§ Entries provided:
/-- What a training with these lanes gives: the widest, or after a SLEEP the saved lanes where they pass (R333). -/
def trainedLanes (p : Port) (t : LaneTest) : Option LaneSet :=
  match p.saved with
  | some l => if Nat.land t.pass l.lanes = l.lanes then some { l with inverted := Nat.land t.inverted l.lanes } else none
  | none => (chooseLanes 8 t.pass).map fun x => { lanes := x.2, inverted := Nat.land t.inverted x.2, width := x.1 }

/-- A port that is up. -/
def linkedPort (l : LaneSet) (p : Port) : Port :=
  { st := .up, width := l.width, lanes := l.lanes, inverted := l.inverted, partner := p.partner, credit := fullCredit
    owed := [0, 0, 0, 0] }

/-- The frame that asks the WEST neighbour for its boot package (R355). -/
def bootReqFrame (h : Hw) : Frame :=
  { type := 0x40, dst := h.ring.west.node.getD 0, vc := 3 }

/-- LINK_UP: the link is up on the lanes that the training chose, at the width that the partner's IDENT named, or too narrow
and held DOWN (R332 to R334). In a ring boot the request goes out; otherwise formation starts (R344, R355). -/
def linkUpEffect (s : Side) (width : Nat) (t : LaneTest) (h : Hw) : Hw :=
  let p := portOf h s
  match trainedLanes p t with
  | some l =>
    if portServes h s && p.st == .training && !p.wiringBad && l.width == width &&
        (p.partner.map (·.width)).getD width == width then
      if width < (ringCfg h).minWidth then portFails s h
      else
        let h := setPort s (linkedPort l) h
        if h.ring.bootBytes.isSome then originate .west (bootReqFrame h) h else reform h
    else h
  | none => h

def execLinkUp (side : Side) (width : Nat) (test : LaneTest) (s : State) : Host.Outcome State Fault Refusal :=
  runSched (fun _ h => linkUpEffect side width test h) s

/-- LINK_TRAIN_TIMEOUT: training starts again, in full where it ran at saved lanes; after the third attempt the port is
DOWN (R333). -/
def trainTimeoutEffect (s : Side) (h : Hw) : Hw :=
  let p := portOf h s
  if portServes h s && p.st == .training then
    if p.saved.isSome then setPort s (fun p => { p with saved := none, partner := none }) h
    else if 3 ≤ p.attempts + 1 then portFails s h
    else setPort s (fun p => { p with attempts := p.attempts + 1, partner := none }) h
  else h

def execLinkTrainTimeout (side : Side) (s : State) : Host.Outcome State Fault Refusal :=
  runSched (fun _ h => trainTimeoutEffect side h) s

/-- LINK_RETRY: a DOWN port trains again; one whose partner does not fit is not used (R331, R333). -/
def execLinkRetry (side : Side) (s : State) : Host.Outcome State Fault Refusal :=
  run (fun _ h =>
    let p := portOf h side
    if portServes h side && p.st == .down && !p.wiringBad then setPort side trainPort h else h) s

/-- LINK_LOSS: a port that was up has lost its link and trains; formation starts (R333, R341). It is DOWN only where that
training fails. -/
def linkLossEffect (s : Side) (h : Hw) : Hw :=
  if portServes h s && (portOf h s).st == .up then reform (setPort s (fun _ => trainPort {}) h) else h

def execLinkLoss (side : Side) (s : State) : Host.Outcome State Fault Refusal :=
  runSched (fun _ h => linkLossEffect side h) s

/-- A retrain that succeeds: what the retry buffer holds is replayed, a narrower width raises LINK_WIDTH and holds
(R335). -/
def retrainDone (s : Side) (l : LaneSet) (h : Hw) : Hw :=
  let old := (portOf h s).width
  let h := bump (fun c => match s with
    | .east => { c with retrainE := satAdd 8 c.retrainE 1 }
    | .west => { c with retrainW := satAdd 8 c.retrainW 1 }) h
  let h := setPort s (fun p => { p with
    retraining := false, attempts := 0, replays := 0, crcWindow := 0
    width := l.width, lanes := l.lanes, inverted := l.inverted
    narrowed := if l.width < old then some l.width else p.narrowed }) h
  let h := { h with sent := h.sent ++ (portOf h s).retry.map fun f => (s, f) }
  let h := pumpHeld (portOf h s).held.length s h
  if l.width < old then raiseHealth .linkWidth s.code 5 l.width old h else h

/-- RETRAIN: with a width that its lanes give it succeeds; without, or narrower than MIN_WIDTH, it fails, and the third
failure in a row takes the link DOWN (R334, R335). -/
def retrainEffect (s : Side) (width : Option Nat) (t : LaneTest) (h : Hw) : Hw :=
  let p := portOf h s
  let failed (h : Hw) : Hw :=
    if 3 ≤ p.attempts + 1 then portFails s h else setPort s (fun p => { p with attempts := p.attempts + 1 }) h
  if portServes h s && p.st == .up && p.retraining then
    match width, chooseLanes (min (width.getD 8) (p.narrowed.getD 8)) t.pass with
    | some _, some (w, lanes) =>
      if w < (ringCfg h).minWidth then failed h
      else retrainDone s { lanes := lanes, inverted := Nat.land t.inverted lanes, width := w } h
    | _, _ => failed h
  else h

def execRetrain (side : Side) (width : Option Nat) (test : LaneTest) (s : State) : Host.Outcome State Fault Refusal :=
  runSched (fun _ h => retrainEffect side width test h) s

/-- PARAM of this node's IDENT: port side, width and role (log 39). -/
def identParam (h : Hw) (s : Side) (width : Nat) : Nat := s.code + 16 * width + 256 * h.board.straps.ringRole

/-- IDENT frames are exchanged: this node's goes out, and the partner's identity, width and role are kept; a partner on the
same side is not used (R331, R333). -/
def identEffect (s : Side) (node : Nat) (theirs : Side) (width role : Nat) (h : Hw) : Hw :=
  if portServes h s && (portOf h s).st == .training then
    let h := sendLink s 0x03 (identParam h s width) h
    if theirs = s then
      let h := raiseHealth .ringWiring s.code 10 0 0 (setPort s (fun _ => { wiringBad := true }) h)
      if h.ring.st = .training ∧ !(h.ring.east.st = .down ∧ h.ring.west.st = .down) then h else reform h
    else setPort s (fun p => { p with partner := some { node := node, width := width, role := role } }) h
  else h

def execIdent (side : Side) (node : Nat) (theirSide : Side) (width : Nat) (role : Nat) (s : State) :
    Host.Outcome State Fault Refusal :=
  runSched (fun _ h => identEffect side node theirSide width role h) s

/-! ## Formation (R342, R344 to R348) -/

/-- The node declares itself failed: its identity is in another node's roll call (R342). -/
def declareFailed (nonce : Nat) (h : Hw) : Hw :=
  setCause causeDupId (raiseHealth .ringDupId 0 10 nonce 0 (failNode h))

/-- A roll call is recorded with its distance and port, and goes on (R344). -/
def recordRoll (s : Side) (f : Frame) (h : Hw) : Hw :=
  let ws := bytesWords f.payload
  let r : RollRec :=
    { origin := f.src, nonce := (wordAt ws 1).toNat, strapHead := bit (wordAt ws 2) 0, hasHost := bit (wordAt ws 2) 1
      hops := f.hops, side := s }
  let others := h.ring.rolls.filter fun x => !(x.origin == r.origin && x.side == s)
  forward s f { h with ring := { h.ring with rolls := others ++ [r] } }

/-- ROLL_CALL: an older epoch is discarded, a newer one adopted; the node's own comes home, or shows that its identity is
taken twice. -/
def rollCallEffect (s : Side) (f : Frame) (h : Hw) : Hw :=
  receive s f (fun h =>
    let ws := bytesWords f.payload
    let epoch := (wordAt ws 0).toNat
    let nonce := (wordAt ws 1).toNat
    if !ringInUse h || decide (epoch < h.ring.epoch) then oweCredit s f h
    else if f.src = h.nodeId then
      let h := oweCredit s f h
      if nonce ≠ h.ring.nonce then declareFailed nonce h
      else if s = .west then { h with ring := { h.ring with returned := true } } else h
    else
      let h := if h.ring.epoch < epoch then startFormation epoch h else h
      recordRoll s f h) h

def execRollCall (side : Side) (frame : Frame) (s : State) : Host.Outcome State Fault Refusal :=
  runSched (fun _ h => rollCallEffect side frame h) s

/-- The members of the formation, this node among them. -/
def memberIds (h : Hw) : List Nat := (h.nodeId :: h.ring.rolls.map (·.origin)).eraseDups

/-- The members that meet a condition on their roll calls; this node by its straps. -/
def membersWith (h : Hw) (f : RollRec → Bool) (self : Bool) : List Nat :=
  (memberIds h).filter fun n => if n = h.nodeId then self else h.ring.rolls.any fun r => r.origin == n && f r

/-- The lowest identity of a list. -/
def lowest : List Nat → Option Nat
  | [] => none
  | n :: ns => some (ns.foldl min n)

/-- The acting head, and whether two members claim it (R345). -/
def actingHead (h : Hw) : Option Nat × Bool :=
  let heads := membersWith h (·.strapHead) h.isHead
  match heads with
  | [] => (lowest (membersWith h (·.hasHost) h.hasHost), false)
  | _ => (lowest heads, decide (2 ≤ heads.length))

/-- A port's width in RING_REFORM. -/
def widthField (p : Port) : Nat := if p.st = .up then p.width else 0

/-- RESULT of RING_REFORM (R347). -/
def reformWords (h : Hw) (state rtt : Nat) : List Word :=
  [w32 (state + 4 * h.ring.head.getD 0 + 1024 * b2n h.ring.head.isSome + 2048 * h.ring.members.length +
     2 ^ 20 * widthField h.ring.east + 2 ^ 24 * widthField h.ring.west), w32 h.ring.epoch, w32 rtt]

--

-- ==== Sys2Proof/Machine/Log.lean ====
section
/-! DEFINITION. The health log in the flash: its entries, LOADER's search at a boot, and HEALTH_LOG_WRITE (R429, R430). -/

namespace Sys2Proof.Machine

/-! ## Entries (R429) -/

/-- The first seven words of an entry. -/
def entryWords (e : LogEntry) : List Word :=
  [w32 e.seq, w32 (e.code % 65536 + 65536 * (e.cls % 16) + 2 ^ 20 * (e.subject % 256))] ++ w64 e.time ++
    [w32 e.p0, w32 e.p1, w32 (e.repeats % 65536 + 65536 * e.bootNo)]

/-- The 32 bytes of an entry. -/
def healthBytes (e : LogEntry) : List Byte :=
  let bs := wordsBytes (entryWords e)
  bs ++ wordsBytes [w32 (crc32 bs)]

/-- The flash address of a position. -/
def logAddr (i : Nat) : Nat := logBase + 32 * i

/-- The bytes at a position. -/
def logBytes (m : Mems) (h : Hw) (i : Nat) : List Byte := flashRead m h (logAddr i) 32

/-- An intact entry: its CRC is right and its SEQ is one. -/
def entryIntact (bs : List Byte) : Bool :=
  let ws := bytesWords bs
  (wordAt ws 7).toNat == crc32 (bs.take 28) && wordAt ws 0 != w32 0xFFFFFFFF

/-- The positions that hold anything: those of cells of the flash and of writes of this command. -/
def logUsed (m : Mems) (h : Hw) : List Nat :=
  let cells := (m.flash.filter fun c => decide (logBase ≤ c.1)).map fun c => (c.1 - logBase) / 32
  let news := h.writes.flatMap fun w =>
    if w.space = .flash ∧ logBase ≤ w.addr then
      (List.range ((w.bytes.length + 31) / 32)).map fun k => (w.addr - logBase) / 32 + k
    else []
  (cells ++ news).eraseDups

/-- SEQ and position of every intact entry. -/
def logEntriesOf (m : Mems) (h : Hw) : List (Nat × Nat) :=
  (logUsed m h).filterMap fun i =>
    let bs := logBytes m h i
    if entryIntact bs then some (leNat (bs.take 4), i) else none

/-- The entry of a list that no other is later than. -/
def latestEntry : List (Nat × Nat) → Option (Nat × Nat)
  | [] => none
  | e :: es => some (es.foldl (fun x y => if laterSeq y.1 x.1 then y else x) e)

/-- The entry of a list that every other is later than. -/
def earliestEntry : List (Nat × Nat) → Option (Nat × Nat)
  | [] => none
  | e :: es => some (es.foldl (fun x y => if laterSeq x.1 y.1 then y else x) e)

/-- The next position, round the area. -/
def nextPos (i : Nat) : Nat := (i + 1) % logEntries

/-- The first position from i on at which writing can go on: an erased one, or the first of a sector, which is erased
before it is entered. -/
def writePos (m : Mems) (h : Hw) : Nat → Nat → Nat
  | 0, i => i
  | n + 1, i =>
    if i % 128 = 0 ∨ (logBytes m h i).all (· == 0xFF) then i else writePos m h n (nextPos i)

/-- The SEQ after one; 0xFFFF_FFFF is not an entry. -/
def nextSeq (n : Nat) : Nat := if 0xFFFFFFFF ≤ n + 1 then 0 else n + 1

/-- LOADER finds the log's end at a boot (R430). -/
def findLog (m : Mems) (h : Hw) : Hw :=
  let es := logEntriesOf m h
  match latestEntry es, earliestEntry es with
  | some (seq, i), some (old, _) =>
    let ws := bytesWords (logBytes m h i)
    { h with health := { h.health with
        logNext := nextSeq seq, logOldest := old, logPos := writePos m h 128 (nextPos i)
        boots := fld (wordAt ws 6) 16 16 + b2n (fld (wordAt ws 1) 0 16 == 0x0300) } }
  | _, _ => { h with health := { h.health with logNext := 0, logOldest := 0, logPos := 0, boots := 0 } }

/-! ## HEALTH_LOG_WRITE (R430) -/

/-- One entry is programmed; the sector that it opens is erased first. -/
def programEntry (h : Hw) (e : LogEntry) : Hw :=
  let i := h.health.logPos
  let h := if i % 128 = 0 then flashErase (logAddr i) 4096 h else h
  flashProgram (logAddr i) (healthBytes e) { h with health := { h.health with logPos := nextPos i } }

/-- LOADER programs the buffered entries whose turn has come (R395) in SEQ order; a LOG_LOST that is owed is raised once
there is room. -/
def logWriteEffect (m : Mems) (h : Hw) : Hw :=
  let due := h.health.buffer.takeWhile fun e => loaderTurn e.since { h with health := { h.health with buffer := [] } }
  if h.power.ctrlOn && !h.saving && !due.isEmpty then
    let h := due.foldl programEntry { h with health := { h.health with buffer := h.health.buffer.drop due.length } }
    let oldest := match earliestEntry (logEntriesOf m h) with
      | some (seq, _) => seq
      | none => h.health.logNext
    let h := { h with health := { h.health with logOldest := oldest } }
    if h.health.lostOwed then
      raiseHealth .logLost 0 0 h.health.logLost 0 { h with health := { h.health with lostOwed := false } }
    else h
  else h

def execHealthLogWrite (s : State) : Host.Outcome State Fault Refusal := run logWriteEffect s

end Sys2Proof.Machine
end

§ Work to be completed: In the data above, start at the line that has "on (R344). -/", stop after the line that has "if nonce ≠ h.ring.nonce", and print every line in between exactly as it stands.

§ Answer to this problem:
/-- A roll call is recorded with its distance and port, and goes on (R344). -/
def recordRoll (s : Side) (f : Frame) (h : Hw) : Hw :=
  let ws := bytesWords f.payload
  let r : RollRec :=
    { origin := f.src, nonce := (wordAt ws 1).toNat, strapHead := bit (wordAt ws 2) 0, hasHost := bit (wordAt ws 2) 1
      hops := f.hops, side := s }
  let others := h.ring.rolls.filter fun x => !(x.origin == r.origin && x.side == s)
  forward s f { h with ring := { h.ring with rolls := others ++ [r] } }

/-- ROLL_CALL: an older epoch is discarded, a newer one adopted; the node's own comes home, or shows that its identity is
taken twice. -/
def rollCallEffect (s : Side) (f : Frame) (h : Hw) : Hw :=
  receive s f (fun h =>
    let ws := bytesWords f.payload
    let epoch := (wordAt ws 0).toNat
    let nonce := (wordAt ws 1).toNat
    if !ringInUse h || decide (epoch < h.ring.epoch) then oweCredit s f h
    else if f.src = h.nodeId then
      let h := oweCredit s f h
      if nonce ≠ h.ring.nonce then declareFailed nonce h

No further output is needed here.